Ma le avete viste le facce dei quattro candidati alla leadership laburista? Siccome so che non sapete nemmeno chi siano, vi suggerisco di cercare su google gli identikit di Andy Burnham, Yvette Cooper, Jeremy Corbin e Liz Kendall. Non sorprende che buona parte del dibattito interno al partito verta sulla prospettiva di restare all'opposizione per altri dieci anni o forse venti, nonostante quanto avevo scritto sul Foglio nel giorno in cui Gordon Brown cedeva a tempo potenzialmente indeterminato la casa di Downing Street al dinamico ciuffo conservatore di David Cameron:
Gli inglesi hanno da sempre un rapporto controverso col corpo dei loro leader. La Regina, per esempio, ogni estate va in vacanza nello stesso paesino e la prassi è che tutti gli abitanti del luogo fingano di non vederla: è la loro maniera di tributarle onore. Ma un giorno un turista non molto pratico del tacito accordo, avendo scorto in una sala da tè questa signora dall’aria familiare, le si avvicinò sussurrandole discretamente: “Sa che somiglia moltissimo alla regina?”. E lei: “Grazie, è davvero rassicurante”.

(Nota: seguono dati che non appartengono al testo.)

/-- The module's ephemeral scalar and point for a card (R202, R381). -/
def cardEphemeral (s : State) : (Nat × Bytes) × State :=
  let (b, t) := coreDraw s ephemeralDraw
  let d := Ec.scalar Ec.p256 b
  ((d, Ec.encode Ec.p256 (Ec.mul Ec.p256 d (Ec.base Ec.p256))), t)

/-- What the module sends to a card up to AGREE: SELECT, GET KEY, and AGREE with its point and the challenge (R202). -/
def cardOpening (point challenge : Bytes) : List Bytes :=
  [[0x00#8, 0xA4#8, 0x04#8, 0x00#8, 0x06#8, 0xF0#8, 0x4E#8, 0x4C#8, 0x4D#8, 0x43#8, 0x31#8], [0x80#8, 0x20#8, 0x00#8, 0x00#8],
   [0x80#8, 0x22#8, 0x00#8, 0x00#8, 0x61#8] ++ point ++ challenge]

/-- Send commands to the card on a port (R202). -/
def toCard (s : State) (port : Nat) (l : List Bytes) : State := { s with bus := { s.bus with cards := s.bus.cards ++ l.map (fun b => (port, b)) } }

/-- Whether a card's answer to AGREE holds: its point lies on P-256, and its member key signs both points and the challenge (R202). -/
def agreed (credential mp cp challenge signature : Bytes) : Bool :=
  (Ec.decode Ec.p256 cp).isSome && decide (signature.length = 64)
    && Ec.verifyEnc Ec.p256 credential (Sha.sha256 (mp ++ cp ++ challenge)) signature

/-- The session key of a card exchange (R202). -/
def cardKey (d : Nat) (cp : Bytes) : Bytes :=
  match Ec.decode Ec.p256 cp with
  | none => []
  | some q => kdfHmac (Ec.ecdh Ec.p256 d q) (ascii "NLM-CUST") [] 256

/-- CARD_APPROVE: the card on a custodian port signs for its member as in AGREE, over the request's challenge (R198, R202, R212;
assumption 42). -/
def cardApprove (rq : Req) (id port : Nat) (credential : Bytes) (agree : CardAgree) (s : State) : State :=
  openServe s rq 0x3400 4 (fun _ => none)
    (fun t => match t.openRequests.find? (·.id == id), (if t.cardIn port then t.memberOf credential else none) with
      | none, _ => refuse t rq 0x3400 4 0x20 .inputRange
      | some _, none => refuse t rq 0x3400 4 0x20 .verifyFail
      | some q, some m =>
        if !t.mayApprove m q.cls q.part then refuse t rq 0x3400 4 0x20 .keyUsage
        else if !t.coreReady ephemeralDraw then s
        else
          let ((_, mp), t1) := cardEphemeral t
          let t2 := toCard t1 port (cardOpening mp q.challenge)
          if agreed credential mp agree.point q.challenge agree.signature then approve t2 rq 4 q m else refuse t2 rq 0x3400 4 0x20 .verifyFail)

/-- CARD_APPROVE (R198). -/
def execCardApprove (rq : Req) (id port : Nat) (credential : Bytes) (agree : CardAgree) (s : State) : Host.Outcome State Fault Refusal :=
  .next (cardApprove rq id port credential agree s)

/-- QUORUM_REQUEST_LAPSE (R198). -/
def execQuorumRequestLapse (id : Nat) (s : State) : Host.Outcome State Fault Refusal :=
  .next (s.modQuorum (fun q => { q with requests := q.requests.filter (fun x => x.id != id || !s.lapsed x) }))

/-- CUSTODIAN_CARD: a card is inserted or removed (R395); without its card a running load fails at its next exchange
(R203). The first activation releases land groups 2 and 3 (R501). -/
def execCustodianCard (port : Nat) (inserted : Bool) (s : State) : Host.Outcome State Fault Refusal :=
  .next (
    if port < 4 then 
      let s1 := raise (s.modQuorum (fun q => { q with cards := tset q.cards port inserted })) 1040
      if inserted ∧ s.power.stopPoint ≠ 0 then { s1 with power := { s1.power with released := s1.power.released ||| 12 } } else s1
    else s)

/-! ### Key components -/

/-- The record of a load (R203, R599). -/
def componentRecord (s : State) (aux member port : Nat) (kcv : Bytes) : State :=
  logMain s 3 0x0300 0x0304 s.quorum.load.part aux (leBytes 1 member ++ leBytes 1 port ++ fit 5 kcv)

/-- Abandon the load: components zeroed, state ABANDONED (R203). -/
def abandonLoad (s : State) : State :=
  let s1 := componentRecord s 2 0xFF 0xFF []
  s1.modQuorum (fun q => { q with load := { load0 with state := 3, part := q.load.part } })

/-- A template for a component load: the content checks of a creating opcode, with tier 0, 1 or 2 (R201, R204). -/
def loadTemplateOk (t : Template) : Bool :=
  decide (t.tier ≤ 2) && usageOk t.usage t.alg t.tier && templateFields t

/-- The parent of a loaded key of tier 1 or 2: of the same partition, of a lower tier, mode X or N (R175, R201). -/
def State.loadParentOk (s : State) (p parent tier : Nat) : Bool :=
  if tier = 0 then parent == 0
  else match s.named p parent with
    | none => false
    | some r => r.readable && s.lives r.rcd && decide (r.rcd.tier < tier) && (r.rcd.mode == 0x58 || r.rcd.mode == 0x4E)

/-- The partition a grant is for; 0 without one. -/
def grantPart (grant : Bytes) : Nat := byteAt grant 2

/-- COMPONENT_START (R201; assumption 43); a partition whose key domain is not ACTIVE has no record key to hold the record (R148,
R149, R168). -/
def componentStart (rq : Req) (template : Bytes) (parent count : Nat) (grant : Bytes) (s : State) : State :=
  let p := grantPart grant
  let t := readTemplate template
  grantWrite s rq 0x3600 1 3 p false (template ++ leBytes 8 parent ++ leBytes 1 count) grant
    (fun u => if template.length ≠ 32 ∨ 2 ^ 64 ≤ parent ∨ 256 ≤ count then some .malformed
      else if u.quorum.load.state = 1 ∨ (u.part p).key ≠ .active then some .notActive
      else if count < 2 ∨ 3 < count ∨ !loadTemplateOk t || !u.loadParentOk p parent t.tier then some .inputRange else none)
    (fun u use => acceptCommit (u.modQuorum (fun q => { q with
      load := { load0 with state := 1, template := template, parent := parent, part := p, count := count, lastUs := u.opUs } }))
      rq 0x3600 1 (writeOp false grant) [] use)

/-- COMPONENT_START (R201). -/
def execComponentStart (rq : Req) (template : Bytes) (parent count : Nat) (grant : Bytes) (s : State) : Host.Outcome State Fault Refusal :=
  .next (componentStart rq template parent count grant s)

/-- The components combined by XOR (R201). -/
def xorAll (n : Nat) (l : List Bytes) : Bytes := l.foldl xorBytes (zeros n)

/-- The last component is there: the key is formed, checked and committed (R201, R203); its parity bits stay as they are (R205). The load
stays LOADING until the record's commit point. -/
def finishLoad (s : State) (rq : Req) (member port : Nat) (kcv : Bytes) : State :=
  let l := s.quorum.load
  let t := readTemplate l.template
  let m := xorAll (symLen t.alg) l.parts
  let anc := match s.named l.part l.parent with
    | none => []
    | some r => r.rcd.anc
  if (s.part l.part).key ≠ .active then refuse (abandonLoad s) rq 0x3600 2 0x20 .notActive
  else if allZero m || !s.loadParentOk l.part l.parent t.tier then refuse (abandonLoad s) rq 0x3600 2 0x20 .inputRange
  else match newRecord s l.part ⟨t, false, 4, m, l.parent, anc, 0⟩ with
    | none => refuse (abandonLoad s) rq 0x3600 2 0x20 .quota
    | some c =>
      let s1 := componentRecord s 1 member port c.kcv
      let s2 := s1.modQuorum (fun q => { q with load :=
        { load0 with state := 1, part := l.part, count := l.count, lastUs := s.opUs, handle := c.handle, kcv := c.kcv } })
      acceptCommit s2 rq 0x3600 2 0x20 kcv (c.changes ++ [.creation l.part ⟨0, 0, 0, 0, c.handle⟩])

Il desiderio di ignorare a ogni costo il sembiante di chi rappresenta la nazione è stato rimosso senza ritegno di fronte a Gordon Brown. Nel giorno che avrebbe portato alle sue dimissioni, quasi tutti i quotidiani – senza distinzioni fra raffinati broadsheet e tabloid popolari – hanno incentrato la prima pagina su un primissimo piano del suo volto accigliato, quasi grottesco per quanto infantile appariva la sua espressione. Sembrava volessero certificare all’unisono che Brown era da tempo la caricatura di se stesso, schiacciato sotto il peso di una fisicità che non riusciva più a governare e che lo rendeva un po’ ridicolo e un po’ implausibile.
Per quanto i media inglesi abbiano iniziato a danzare intorno al cadavere di Brown già nel giugno 2009, quando le dimissioni in serie di ministri chiave lo costrinsero a un rimpasto estremo e quasi eroico per il suo equilibrismo, il momento in cui l’attenzione dell’opinione pubblica è stata fatta convergere sul corpo del primo ministro è arrivato a settembre. A Brighton, nel corso del congresso laburista, Andrew Marr della Bbc gli rivolse una raffica di domande improvvide sul suo effettivo stato di salute e Brown fu costretto a entrare nei dettagli su come avesse perso la vista dall’occhio sinistro durante una partita di rugby al college. Mai un premier era apparso tanto isolato e sperduto come Brown sul palco di Brighton mentre cercava affannosamente di non rispondere all’inquisitorio Marr, che gli chiedeva se davvero assumesse psicofarmaci.
Da allora le immagini imbarazzanti si sono susseguite incalzandolo. In un corteo solenne a Buckingham Palace si lascia sfuggire un incongruo sorriso che sembra piuttosto un rictus; visita le truppe in Afghanistan indossando (Dio solo sa perché) due elmetti uno sull’altro; sprofonda il volto fra le mani scoprendo di aver lasciato il microfono acceso mentre offendeva un’elettrice. Oppure, stando alle rivelazioni di Andrew Rawnsley in “The end of the party”, in auto conficca una penna nel sedile di un sottoposto che gli aveva fatto perdere la pazienza. I dibattiti televisivi hanno fatto il resto: mettendo Brown a confronto con due consapevoli posatori quali David Cameron e Nick Clegg, hanno contribuito a diffondere l’idea che non fosse adatto a governare perché muoveva la mascella in modo buffo e non sapeva mai come sistemare le mani sul leggio.
Il triste paradosso di Gordon Brown è che nessun primo ministro sembra aver dato meno di lui peso alla propria immagine e ciò nonostante verrà ricordato soprattutto per il suo corpo brutto, goffo e malandato. Non gli si può negare una grandezza tragica. Lui forse aspirava a essere un Macbeth destinato al dolce tormento di vedersi le mani sempre macchiate del sangue dei suoi alleati, divenuti avversari e via via sconfitti; invece i media hanno trasformato la sua inesausta furia politica nella rabbia di Calibano che scorge la propria immagine riflessa in uno specchio.